Aim of the task | In the entries below, identify every line with the string "faultLog" and copy it.

Dataset items:
# # # # # # #

-- ==== Sys2Proof/Machine/LoadStore.lean ====
section
/-! DEFINITION. Loads, stores, scratchpad accesses, constant-bank loads, window settings, atomics and reductions (R259 to R271). -/

namespace Sys2Proof.Machine

/-! Loads (R261). -/

/-- Consecutive registers from `d`. -/
def regsFrom (d k : Nat) : List Nat := (List.range k).map (fun i => d + i)

/-- The parts of an access of `size` bytes that are single-copy atomic (R115, R261): 64-bit halves of 16 bytes, else the whole. -/
def atomicParts (size : Nat) : List (Nat × Nat) := if size = 16 then [(0, 8), (8, 8)] else [(0, size)]

/-- One lane's load: a read for each atomic part. -/
def loadLane (c : Ctx) (x : Access) (size k d va l : Nat) (ext : LoadExt) (ro : Bool) (s : State) : State :=
  (atomicParts size).foldl (fun s part =>
    sendLoad x (va + part.1) (iaOf c permR va + part.1) part.2
      (if size = 16 then regsFrom (d + part.1 / 4) 2 else regsFrom d k) l (if size = 16 then .half d else ext) ro s) s

/-- `ld`: `size` bytes into `k` registers of each active lane, marked empty with a tag at issue (R261). -/
def loadOp (g p d a n size k tag : Nat) (ext : LoadExt) (ro : Bool) : State → Out :=
  issue (globalNeeds g p n a [] (regsFrom d k)) (accessConds permR size (fun c l => globalAddr c n a l)) noWait
    (fun c s =>
      let s := modifyGroup s c.core c.slot (fun gr => (regsFrom d k).foldl (fun gr r => gr.markV r tag c.act) gr)
      retire c 4 (forLanes c (fun l s => loadLane c (c.access s l) size k d (globalAddr c n a l) l ext ro s) s))

/-! Stores (R262 to R264). -/

/-- The bits a store lane writes: address, size, value and mask. -/
structure StoreLane where
  va   : Nat
  size : Nat
  val  : Nat
  mask : Nat
deriving DecidableEq, Repr

/-- A higher active lane writes the same bits of the same location, so this lane's are not stored (R88). -/
def overwritten (c : Ctx) (f : Nat → StoreLane) (l : Nat) : Bool :=
  c.lanes.any (fun j => decide (l < j) && iaOf c permW (f j).va == iaOf c permW (f l).va && (f j).mask == (f l).mask)

/-- One lane's store: a write for each atomic part. -/
def storeLane (c : Ctx) (x : Access) (w : StoreLane) (s : State) : State :=
  (atomicParts w.size).foldl (fun s part =>
    sendStore x (w.va + part.1) (iaOf c permW w.va + part.1) part.2 (w.val / 256 ^ part.1 % 256 ^ part.2)
      (w.mask / 256 ^ part.1 % 256 ^ part.2) s) s

/-- The stores of all active lanes. -/
def storeLanes (c : Ctx) (f : Nat → StoreLane) (s : State) : State :=
  forLanes c (fun l s => if overwritten c f l then s else storeLane c (c.access s l) (f l) s) s

/-- The value of consecutive registers of a lane, low word first (R47). -/
def regsValue (c : Ctx) (d l : Nat) : Nat → Nat
  | 0 => 0
  | k + 1 => (c.v d l).toNat + 2 ^ 32 * regsValue c (d + 1) l k

/-- `st`: `size` bytes from `k` registers of each active lane. -/
def storeOp (g p d a n size k : Nat) : State → Out :=
  issue (globalNeeds g p n a (regsFrom d k) []) (accessConds permW size (fun c l => globalAddr c n a l)) noWait
    (fun c s => retire c 4 (storeLanes c (fun l => ⟨globalAddr c n a l, size, regsValue c d l k % 256 ^ size, ones size⟩) s))

/-- The lane of a sub-byte store of elements of `w` bits (R264). -/
def subByteLane (c : Ctx) (n a k w l : Nat) (v : Nat) : StoreLane :=
  let e := elementNo c n a l % 2 ^ k
  ⟨subByteAddr c n a k l, 1, v * 2 ^ (w * e), (2 ^ w - 1) * 2 ^ (w * e)⟩

/-- `st.n4` and `st.n2`: one element under sub-byte enables; only its byte is checked. -/
def subByteOp (g p d a n k w : Nat) (tags : List Nat) (v : Ctx → Nat → Nat) : State → Out :=
  issue { globalNeeds g p n a [d] [] with tags := [(d, tags)] } (accessConds permW 1 (fun c l => subByteAddr c n a k l)) noWait
    (fun c s => retire c 4 (storeLanes c (fun l => subByteLane c n a k w l (v c l)) s))

/-! Scratchpad (R265). -/

def scratchNeeds (g p a : Nat) (data dst : List Nat) : Needs :=
  { laneNeeds 4 g p (a :: data) dst with zone := .block, varLat := true }

/-- The offset of a lane's scratchpad access in the block's allocation. -/
def scratchOffset (c : Ctx) (s : State) (n a l : Nat) : Nat := (windowAt s c.g n c.dt).1 + (c.v a l).toNat

def scratchConds (n a size : Nat) (c : Ctx) (s : State) : List Cond :=
  c.lanes.flatMap (fun l => laneScratch c s n size l (c.v a l).toNat)

/-- `lds`: read now (R96), landing later; a lane that touches a poisoned word lands poisoned (R394). -/
def ldsOp (g p d a n size k : Nat) : State → Out :=
  issue (scratchNeeds g p a [] (regsFrom d k)) (scratchConds n a size) (scratchWaits n size a)
    (fun c s =>
      match blockOf s c.g with
      | none => s
      | some b =>
        let s := modifyGroup s c.core c.slot (fun gr => (regsFrom d k).foldl (fun gr r => gr.markV r tagI32 c.act) gr)
        let bad := c.lanes.filter (fun l => scratchPoisoned b (scratchOffset c s n a l) size)
        let good := c.lanes.filter (fun l => !bad.contains l)
        let writes := fun ls : List Nat => ReplyKind.lanes (ls.flatMap (fun l =>
          loadWrites (regsFrom d k) l .word (readLE b.scratch (scratchOffset c s n a l) size))) 0
        let s := if good.isEmpty then s else sendReply s ⟨c.src (good.headD 0), accessLaunch s c.core c.g, writes good, none, none, none⟩
        let s := if bad.isEmpty then s
          else sendReply s ⟨c.src (bad.headD 0), accessLaunch s c.core c.g, writes bad, none, some 0, none⟩
        retire c 4 s)

/-- `sts`: performed now; where lanes write the same bytes, the highest one's stand. -/
def stsOp (g p d a n size k : Nat) : State → Out :=
  issue (scratchNeeds g p a (regsFrom d k) []) (scratchConds n a size) (scratchWaits n size a)
    (fun c s =>
      match c.g.block with
      | none => s
      | some bid =>
        retire c 4 (modifyBlock s bid (fun b =>
          c.lanes.foldl (fun b l => b.writeScratch (scratchOffset c s n a l) (toBytes size (regsValue c d l k))) b)))

/-! Atomics and reductions (R268 to R270). -/

/-- `atom`: an atomic of each active lane at home, its old value returning to d. -/
def atomOp (g p d a n : Nat) (tags : List Nat) (op : Ctx → AtomOp) (two : Bool) : State → Out :=
  issue { globalNeeds g p n a (if two then [d, d + 1] else [d]) [d] with
          closes := true, tags := if tags.isEmpty then [] else [(d, tags)] }
    (accessConds (permA + permR + permW) 4 (fun c l => globalAddr c n a l)) noWait
    (fun c s =>
      let s := modifyGroup s c.core c.slot (fun gr => gr.markV d tagI32 c.act)
      retire c 4 (forLanes c (fun l s =>
        let va := globalAddr c n a l
        sendAtom (c.access s l) va (iaOf c (permA + permR + permW) va) (op c) (c.v d l) (if two then c.v (d + 1) l else 0) d l s) s))

/-- `red`: a reduction of each active lane, at home or, with `.nm`, at the home stack. -/
def redOp (g p d a n : Nat) (nm : Bool) (op : RedOp) (tags : List Nat) : State → Out :=
  let k := if op.size = 8 then 2 else 1
  issue { globalNeeds g p n a (regsFrom d k) [] with closes := true, tags := if tags.isEmpty then [] else [(d, tags)] }
    (accessConds (permA + permW) op.size (fun c l => globalAddr c n a l)) noWait
    (fun c s =>
      retire c 4 (forLanes c (fun l s =>
        let va := globalAddr c n a l
        sendRed (c.access s l) va (iaOf c (permA + permW) va) op (BitVec.ofNat 64 (regsValue c d l k)) nm s) s))

/-- `LD_8Z` (R261). -/
def execLd8z (g : Fin 4) (p : Fin 8) (d a : Fin 64) (n : Fin 32) (r : Bool) (s : State) : Out :=
  loadOp g p d a n 1 1 tagI32 .z8 r s

/-- `LD_8S` (R261). -/
def execLd8s (g : Fin 4) (p : Fin 8) (d a : Fin 64) (n : Fin 32) (r : Bool) (s : State) : Out :=
  loadOp g p d a n 1 1 tagI32 .s8 r s

/-- `LD_16Z` (R261). -/
def execLd16z (g : Fin 4) (p : Fin 8) (d a : Fin 64) (n : Fin 32) (r : Bool) (s : State) : Out :=
  loadOp g p d a n 2 1 tagI32 .z16 r s

/-- `LD_16S` (R261). -/
def execLd16s (g : Fin 4) (p : Fin 8) (d a : Fin 64) (n : Fin 32) (r : Bool) (s : State) : Out :=
  loadOp g p d a n 2 1 tagI32 .s16 r s

/-- `LD_32` (R261). -/
def execLd32 (g : Fin 4) (p : Fin 8) (d a : Fin 64) (n : Fin 32) (r : Bool) (s : State) : Out :=
  loadOp g p d a n 4 1 tagI32 .word r s

/-- `LD_F32` (R261). -/
def execLdF32 (g : Fin 4) (p : Fin 8) (d a : Fin 64) (n : Fin 32) (r : Bool) (s : State) : Out :=
  loadOp g p d a n 4 1 tagFP32 .word r s

/-- `LD_64` (R261). -/
def execLd64 (g : Fin 4) (p : Fin 8) (d a : Fin 64) (n : Fin 32) (r : Bool) (s : State) : Out :=
  loadOp g p d a n 8 2 tagI32 .word r s

/-- `LD_128` (R261). -/
def execLd128 (g : Fin 4) (p : Fin 8) (d a : Fin 64) (n : Fin 32) (r : Bool) (s : State) : Out :=
  loadOp g p d a n 16 4 tagI32 .word r s

/-- `ST_8` (R262). -/
def execSt8 (g : Fin 4) (p : Fin 8) (d a : Fin 64) (n : Fin 32) (s : State) : Out :=
  storeOp g p d a n 1 1 s

/-- `ST_16` (R262). -/
def execSt16 (g : Fin 4) (p : Fin 8) (d a : Fin 64) (n : Fin 32) (s : State) : Out :=
  storeOp g p d a n 2 1 s

/-- `ST_32` (R262). -/
def execSt32 (g : Fin 4) (p : Fin 8) (d a : Fin 64) (n : Fin 32) (s : State) : Out :=
  storeOp g p d a n 4 1 s

/-- `ST_64` (R262). -/
def execSt64 (g : Fin 4) (p : Fin 8) (d a : Fin 64) (n : Fin 32) (s : State) : Out :=
  storeOp g p d a n 8 2 s

/-- `ST_128` (R262). -/
def execSt128 (g : Fin 4) (p : Fin 8) (d a : Fin 64) (n : Fin 32) (s : State) : Out :=
  storeOp g p d a n 16 4 s

/-- `ST_N4` (R264). -/
def execStN4 (g : Fin 4) (p : Fin 8) (d a : Fin 64) (n : Fin 32) (s : State) : Out :=
  subByteOp g p d a n 1 4 [10, 11, 9, 0, 1] (fun c l => (c.v d l).toNat % 16) s

/-- `ST_N2` (R264). -/
def execStN2 (g : Fin 4) (p : Fin 8) (d a : Fin 64) (n : Fin 32) (s : State) : Out :=
  subByteOp g p d a n 2 2 [9, 0, 1]
    (fun c l => if c.tag d = tagF6 then (c.v d l).toNat / 16 % 4 else (c.v d l).toNat % 4) s

/-- `LDS_32` (R265). -/
def execLds32 (g : Fin 4) (p : Fin 8) (d a : Fin 64) (n : Fin 32) (s : State) : Out :=
  ldsOp g p d a n 4 1 s

/-- `LDS_64` (R265). -/
def execLds64 (g : Fin 4) (p : Fin 8) (d a : Fin 64) (n : Fin 32) (s : State) : Out :=
  ldsOp g p d a n 8 2 s

/-- `LDS_128` (R265). -/
def execLds128 (g : Fin 4) (p : Fin 8) (d a : Fin 64) (n : Fin 32) (s : State) : Out :=
  ldsOp g p d a n 16 4 s

/-- `STS_32` (R265). -/
def execSts32 (g : Fin 4) (p : Fin 8) (d a : Fin 64) (n : Fin 32) (s : State) : Out :=
  stsOp g p d a n 4 1 s

/-- `STS_64` (R265). -/
def execSts64 (g : Fin 4) (p : Fin 8) (d a : Fin 64) (n : Fin 32) (s : State) : Out :=
  stsOp g p d a n 8 2 s

/-- `STS_128` (R265). -/
def execSts128 (g : Fin 4) (p : Fin 8) (d a : Fin 64) (n : Fin 32) (s : State) : Out :=
  stsOp g p d a n 16 4 s

/-- The byte of the bank that `ldc` reads (R266). -/
def ldcOffset (c : Ctx) (a n : Nat) : Nat := ((c.s a).toNat + 4 * n) % 2 ^ 32

/-- `LDC` (R266): a word of the constant bank into a uniform register, once per issue. -/
def execLdc (g : Fin 4) (d a : Fin 64) (n : Fin 32) (s : State) : Out :=
  issue { len := 4, gap := g, zone := .block, ssrc := [a], sdst := [d], varLat := true }
    (fun c _ => if ldcOffset c a n % 4 ≠ 0 ∨ ldcOffset c a n > 65532 then [⟨0x1D, c.low, 0⟩] else []) noWait
    (fun c s =>
      let s := modifyGroup s c.core c.slot (fun gr => gr.markS d)
      retire c 4 (sendReply s ⟨c.src (4 * c.low), accessLaunch s c.core c.g, .uniform d (bankWord s c.g (ldcOffset c a n)), none, none,
          none⟩)) s

/-- The new window of `wset` breaks R267. -/
def wsetBad (b : Block) (base extent : Nat) : Bool :=
  base % 16 != 0 || extent % 16 != 0 || extent == 0 || decide (b.scratchSize < base + extent)

/-- A window set at `dt`: accesses performed from dt + 2 use it (R80). -/
def Window.set (w : Window) (dt base extent : Nat) : Window :=
  ⟨base, extent, w.olds.filter (fun o => decide (dt < o.2.2)) ++ [(w.base, w.extent, dt + 2)]⟩

/-- `WSET` (R267). -/
def execWset (g : Fin 4) (w : Fin 16) (n : Fin 32) (s : State) : Out :=
  issue { len := 4, gap := g, zone := .block, ssrc := [2 * n.val, 2 * n.val + 1] }
    (fun c s =>
      match blockOf s c.g with
      | some b => if wsetBad b (c.s (2 * n.val)).toNat (c.s (2 * n.val + 1)).toNat then [⟨0x0D, c.low, 0⟩] else []
      | none => []) noWait
    (fun c s =>
      match c.g.block with
      | none => s
      | some bid => retire c 4 (modifyBlock s bid (fun b =>
          let new := (getAt Window.none b.windows w).set c.dt (c.s (2 * n.val)).toNat (c.s (2 * n.val + 1)).toNat
          { b with windows := putAt Window.none b.windows w new }))) s

/-- `ATOM_ADD` (R269). -/
def execAtomAdd (g : Fin 4) (p : Fin 8) (d a : Fin 64) (n : Fin 32) (s : State) : Out :=
  atomOp g p d a n [] (fun _ => .add) false s

/-- `ATOM_ADDF` (R269). -/
def execAtomAddf (g : Fin 4) (p : Fin 8) (d a : Fin 64) (n : Fin 32) (s : State) : Out :=
  atomOp g p d a n fpTags (fun _ => .addf) false s

/-- `ATOM_MIN` (R269). -/
def execAtomMin (g : Fin 4) (p : Fin 8) (d a : Fin 64) (n : Fin 32) (s : State) : Out :=
  atomOp g p d a n [] (fun _ => .min) false s

/-- `ATOM_MAX` (R269). -/
def execAtomMax (g : Fin 4) (p : Fin 8) (d a : Fin 64) (n : Fin 32) (s : State) : Out :=
  atomOp g p d a n [] (fun _ => .max) false s

/-- `ATOM_UMIN` (R269). -/
def execAtomUmin (g : Fin 4) (p : Fin 8) (d a : Fin 64) (n : Fin 32) (s : State) : Out :=
  atomOp g p d a n [] (fun _ => .umin) false s

/-- `ATOM_UMAX` (R269). -/
def execAtomUmax (g : Fin 4) (p : Fin 8) (d a : Fin 64) (n : Fin 32) (s : State) : Out :=
  atomOp g p d a n [] (fun _ => .umax) false s

/-- `ATOM_AND` (R269). -/
def execAtomAnd (g : Fin 4) (p : Fin 8) (d a : Fin 64) (n : Fin 32) (s : State) : Out :=
  atomOp g p d a n [] (fun _ => .and) false s

/-- `ATOM_OR` (R269). -/
def execAtomOr (g : Fin 4) (p : Fin 8) (d a : Fin 64) (n : Fin 32) (s : State) : Out :=
  atomOp g p d a n [] (fun _ => .or) false s

/-- `ATOM_XOR` (R269). -/
def execAtomXor (g : Fin 4) (p : Fin 8) (d a : Fin 64) (n : Fin 32) (s : State) : Out :=
  atomOp g p d a n [] (fun _ => .xor) false s

/-- `ATOM_XCHG` (R269). -/
def execAtomXchg (g : Fin 4) (p : Fin 8) (d a : Fin 64) (n : Fin 32) (s : State) : Out :=
  atomOp g p d a n [] (fun _ => .xchg) false s

/-- `ATOM_CAS` (R269). -/
def execAtomCas (g : Fin 4) (p : Fin 8) (d a : Fin 64) (n : Fin 32) (s : State) : Out :=
  atomOp g p d a n [] (fun _ => .cas) true s

/-- `ATOM_ADDH2` (R269). -/
def execAtomAddh2 (g : Fin 4) (p : Fin 8) (d a : Fin 64) (n : Fin 32) (s : State) : Out :=
  atomOp g p d a n halfTags (fun c => .addh2 (c.tag d == tagBF16)) false s

/-- `RED_ADD` (R270). -/
def execRedAdd (g : Fin 4) (p : Fin 8) (d a : Fin 64) (n : Fin 32) (k : Bool) (s : State) : Out :=
  redOp g p d a n k .add [] s

/-- `RED_ADDF` (R270). -/
def execRedAddf (g : Fin 4) (p : Fin 8) (d a : Fin 64) (n : Fin 32) (k : Bool) (s : State) : Out :=
  redOp g p d a n k .addf fpTags s

/-- `RED_MIN` (R270). -/
def execRedMin (g : Fin 4) (p : Fin 8) (d a : Fin 64) (n : Fin 32) (k : Bool) (s : State) : Out :=
  redOp g p d a n k .min [] s

/-- `RED_MAX` (R270). -/
def execRedMax (g : Fin 4) (p : Fin 8) (d a : Fin 64) (n : Fin 32) (k : Bool) (s : State) : Out :=
  redOp g p d a n k .max [] s

/-- `RED_AND` (R270). -/
def execRedAnd (g : Fin 4) (p : Fin 8) (d a : Fin 64) (n : Fin 32) (k : Bool) (s : State) : Out :=
  redOp g p d a n k .and [] s

/-- `RED_OR` (R270). -/
def execRedOr (g : Fin 4) (p : Fin 8) (d a : Fin 64) (n : Fin 32) (k : Bool) (s : State) : Out :=
  redOp g p d a n k .or [] s

/-- `RED_XOR` (R270). -/
def execRedXor (g : Fin 4) (p : Fin 8) (d a : Fin 64) (n : Fin 32) (k : Bool) (s : State) : Out :=
  redOp g p d a n k .xor [] s

/-- `RED_ADDX` (R270). -/
def execRedAddx (g : Fin 4) (p : Fin 8) (d a : Fin 64) (n : Fin 32) (k : Bool) (s : State) : Out :=
  redOp g p d a n k .addx [] s

end Sys2Proof.Machine
end

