-- ==== Sys2Proof/Machine/Sequencer.lean ====
section
/-! DEFINITION. The sequencer stream (R126 to R135, R140, R307 to R317, R400, R401): its turns and faults, its registers, tile fetches,
accumulation, the bobbin stack's tile operations and its barriers. A turn executes and retires one instruction, an `mmam` one K-step. -/

namespace Sys2Proof.Machine

/-! The context whose turn it is. -/

/-- A sequencer context with its block, its launch and the domain its accesses are made under. -/
structure SeqView where
  core   : Nat
  ctx    : Nat
  x      : SeqCtx
  b      : Block
  launch : Nat
  part   : Nat
  dom    : DomReg
deriving DecidableEq, Repr

def seqView (s : State) (core ctx : Nat) : Option SeqView :=
  match lookupAt s.seqs (core * 4 + ctx) with
  | none => none
  | some x =>
    match blockAt s x.block with
    | none => none
    | some b =>
      let launch := ((lookupAt s.runs b.run).map NodeRun.graph).getD 0
      let part := (partOfCore s core).getD 0
      let dom := ((lookupAt s.launches launch).map GraphLaunch.dom).getD 0
      some ⟨core, ctx, x, b, launch, part, domReg s part dom⟩

def SeqView.set (v : SeqView) (s : State) (x : SeqCtx) : State := { s with seqs := setAt s.seqs (v.core * 4 + v.ctx) x }

/-- What the accesses of a context carry; its number is its block's. -/
def SeqView.access (v : SeqView) : Access := ⟨.seq v.core v.ctx v.x.block, v.launch, v.part, v.dom⟩

/-- How an instruction of the stream comes out. -/
inductive SeqStep where
  /-- It waits; the state may record what for. -/
  | wait (s : State)
  | fault (cause : Nat)
  /-- A fault whose error response is logged (R383). -/
  | faultLog (cause ia kind : Nat)
  | done (s : State)
deriving DecidableEq, Repr

/-- Who reads for a context. -/
def SeqView.asker (v : SeqView) : Asker := ⟨v.access.src, v.x.pc.toNat, false⟩

/-- A recorded fault is delivered once the context's writes have completed: to the block's lowest-numbered group that has not exited, which
finishes a trap of its own first; where every group has exited the block ends (R400). -/
def deliverFault (v : SeqView) (cause : Nat) (s : State) : State :=
  if writesOut s v.x.block (s.nextId + 1) then s
  else
    let s' := v.set s { v.x with fault := none }
    match (Block.liveSlots s v.x.block v.b).head? with
    | none => endBlock (launchEvent s' v.launch (cause + 0x100)) v.x.block cause false
    | some q =>
      match groupAt s v.core q with
      | none => s
      | some g => if g.stop = .running then takeTrap s' v.core q ⟨cause, 8, v.x.pc, 0⟩ else s

/-- A SEQUENCER FAULT (R400, R401): from now on neither the context nor a group of the block goes on; error responses are logged, and the
fault is delivered. -/
def seqFault (v : SeqView) (cause : Nat) (logs : List (Nat × Nat)) (s : State) : State :=
  let s := forgetPulls (logs.foldl (fun s e => logRead s v.part e.1 v.dom.id v.core 63 e.2) s) v.x.block
  let v' := { v with x := { v.x with fault := some cause }, b := { v.b with seqFault := some cause } }
  deliverFault v' cause (v'.set (setBlock s v.x.block v'.b) v'.x)

/-- The port numbers 8 to 11 stand for the contexts: one instruction a tick (R127). -/
def seqPort (ctx : Nat) : Nat := 8 + ctx

def SeqView.idle (v : SeqView) (s : State) : Bool :=
  dieStopped s (dieOfCore v.core) || !v.x.started || v.x.halted || v.b.seqFault.isSome || (match v.b.preempt with | .saving _ _ _ => !v.x.haltWait | _ => false) ||
  (coreAt s v.core).portUsed.contains (seqPort v.ctx)

/-- The one operation by which an instruction of the sequencer stream executes. -/
def seqOp (f : SeqView → State → SeqStep) (s : State) : Out :=
  match s.cur with
  | .seq core ctx =>
    match seqView s core ctx with
    | none => .next s
    | some v =>
      if v.idle s then .next s
      else
        match f v s with
        | .wait s' => .next s'
        | .fault cause => .next (seqFault v cause [] s)
        | .faultLog cause ia kind => .next (seqFault v cause [(ia, kind)] s)
        | .done s' => .next (setCore s' core { coreAt s' core with portUsed := (coreAt s' core).portUsed ++ [seqPort ctx] })
  | _ => .fault .wrongAgent

/-- The context after an instruction that changes only the context and goes on to the next word. -/
def SeqView.next (v : SeqView) (s : State) (x : SeqCtx) : SeqStep := .done (v.set s { x with pc := v.x.pc + 4 })

/-! Registers (R307, R308). -/

def SeqView.m (v : SeqView) (r : Nat) : Word := getAt 0 v.x.m r
def SeqCtx.setM (x : SeqCtx) (r : Nat) (w : Word) : SeqCtx := { x with m := putAt 0 x.m r w }
def SeqView.pair (v : SeqView) (r : Nat) : Nat := pair64 (v.m r) (v.m (r + 1))
def SeqCtx.setPair (x : SeqCtx) (r n : Nat) : SeqCtx := (x.setM r (BitVec.ofNat 32 n)).setM (r + 1) (BitVec.ofNat 32 (n / 2 ^ 32))

/-- A sign-extended immediate of `n` bits. -/
def sextImm (n i : Nat) : Word := BitVec.ofInt 32 (signed n i)

/-- `MNOP` (R308). -/
def execMnop (s : State) : Out := seqOp (fun v s => v.next s v.x) s

/-- `MSET` (R308). -/
def execMset (d : Fin 16) (i : Fin 2097152) (s : State) : Out := seqOp (fun v s => v.next s (v.x.setM d (sextImm 21 i))) s

/-- `MSET_H` (R308). -/
def execMsetH (d : Fin 16) (i : Fin 65536) (s : State) : Out :=
  seqOp (fun v s => v.next s (v.x.setM d (BitVec.ofNat 32 (i.val * 2 ^ 16 + (v.m d).toNat % 2 ^ 16)))) s
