/-- A launch of that node in domain 0 with its block resident in slot 0 of core 0, its group and its context at VA 0. -/
def placedBlock (s : State) : State :=
  let n := s.nextId
  let d := domReg s 0 0
  let x : GraphLaunch :=
    { fn := 0, part := 0, dom := 0, handle := 0, arg := 0, tag := 0, start := s.dt, runs := [n + 1], first := none, firstAt := 0,
      thermal := false, saveFail := false, reset := false, maxT := 0, done := false, flushed := [] }
  let b : Block :=
    { run := n + 1, bid := 0, task := false, core := 0, slots := [0], groups := 1, regs := 8, uregs := 4, scratchBase := 0,
      scratchSize := 16384, nacc := 1, ctx := some 0, windows := [], scratch := [], poison := [], engine := [], bars := [], prio := 0,
      placed := s.dt, order := n + 2, hint := 255, kept := false, preempt := .none, seqFault := none, leaving := [] }
  let r : NodeRun := { newRun n 0 placedNode with stage := .running, nextBlock := 1, live := 1, uids := [n + 2, n + 3] }
  let q : SeqCtx := { newSeq (n + 2) 1 0 [0] 0 with started := true }
  let s := { s with
    nextId := n + 4
    ahead := false
    launches := setAt s.launches n x
    runs := setAt s.runs (n + 1) r
    seqs := setAt s.seqs 0 q }
  setGroup (setBlock s (n + 2) b) 0 0 (newGroup (n + 3) (n + 2) 0 ⟨1, 8, 4, 4, 1⟩ d 0 0)

/-- Bank 0 in compute mode with an open row, carrying out a run whose program begins with a word. -/
def placedUnit (s : State) (w : Nat) : State :=
  let n := s.nextId
  let c : Cmd :=
    { core := 0, slot := 0, uid := 0, block := 0, launch := 0, strands := [], flag := 0, granules := [], dom := domReg s 0 0, err := false, issued := s.dt,
      maxT := 0, work := .nbRun [] [0] 1 0 false [0, 0, 0, 0] 0, firstAct := none, lastPre := none, rows := [], coll := none }
  let x : Nbu := { nbuAt s 0 with
    prog := putAt 0 (nbuAt s 0).prog 0 (BitVec.ofNat 32 w)
    upc := 0, left := 1, cmd := some n, openRow := some (2 ^ 24), suspended := false, boundary := none, visit := none, lastTick := none,
    bankFree := 0 }
  { setNbu s 0 x with
    nextId := n + 1
    cmds := setAt s.cmds n c
    computeMode := putAt false s.computeMode 0 true }

/-- The instruction of a table word stands where the next step fetches: for a gang, a sequencer context or a near-bank unit, whichever
decoder accepts it first. -/
noncomputable def placeWord (s : State) (nbits w : Nat) : State :=
  let v := w % 2 ^ nbits
  let bs := leBytes 12 v
  let s := placedBlock (placedMachine s bs)
  match decode bs with
  | .ok _ => { s with agenda := .issue 0 0 0 :: s.agenda }
  | .error _ =>
    match decodeSeqWord v with
    | .ok _ => { s with agenda := .seq 0 0 :: s.agenda }
    | .error _ => { placedUnit s v with agenda := .nbu 0 :: s.agenda }

end Sys2Proof.Machine
end

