-- ==== Sys2Proof/Machine/Core.lean ====
section
/-! DEFINITION. The machine, as the host reads it. -/

noncomputable def Sys2Proof.core : Host.Core :=
  { State := Sys2Proof.Machine.State
    Fault := Sys2Proof.Machine.Fault
    Refusal := Sys2Proof.Machine.Refusal
    step := Sys2Proof.Machine.step
    reset := Sys2Proof.Machine.State.reset }
end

# # # # # # #

Completed task |
  | faultLog (cause ia kind : Nat)
        | .faultLog cause ia kind => .next (seqFault v cause [(ia, kind)] s)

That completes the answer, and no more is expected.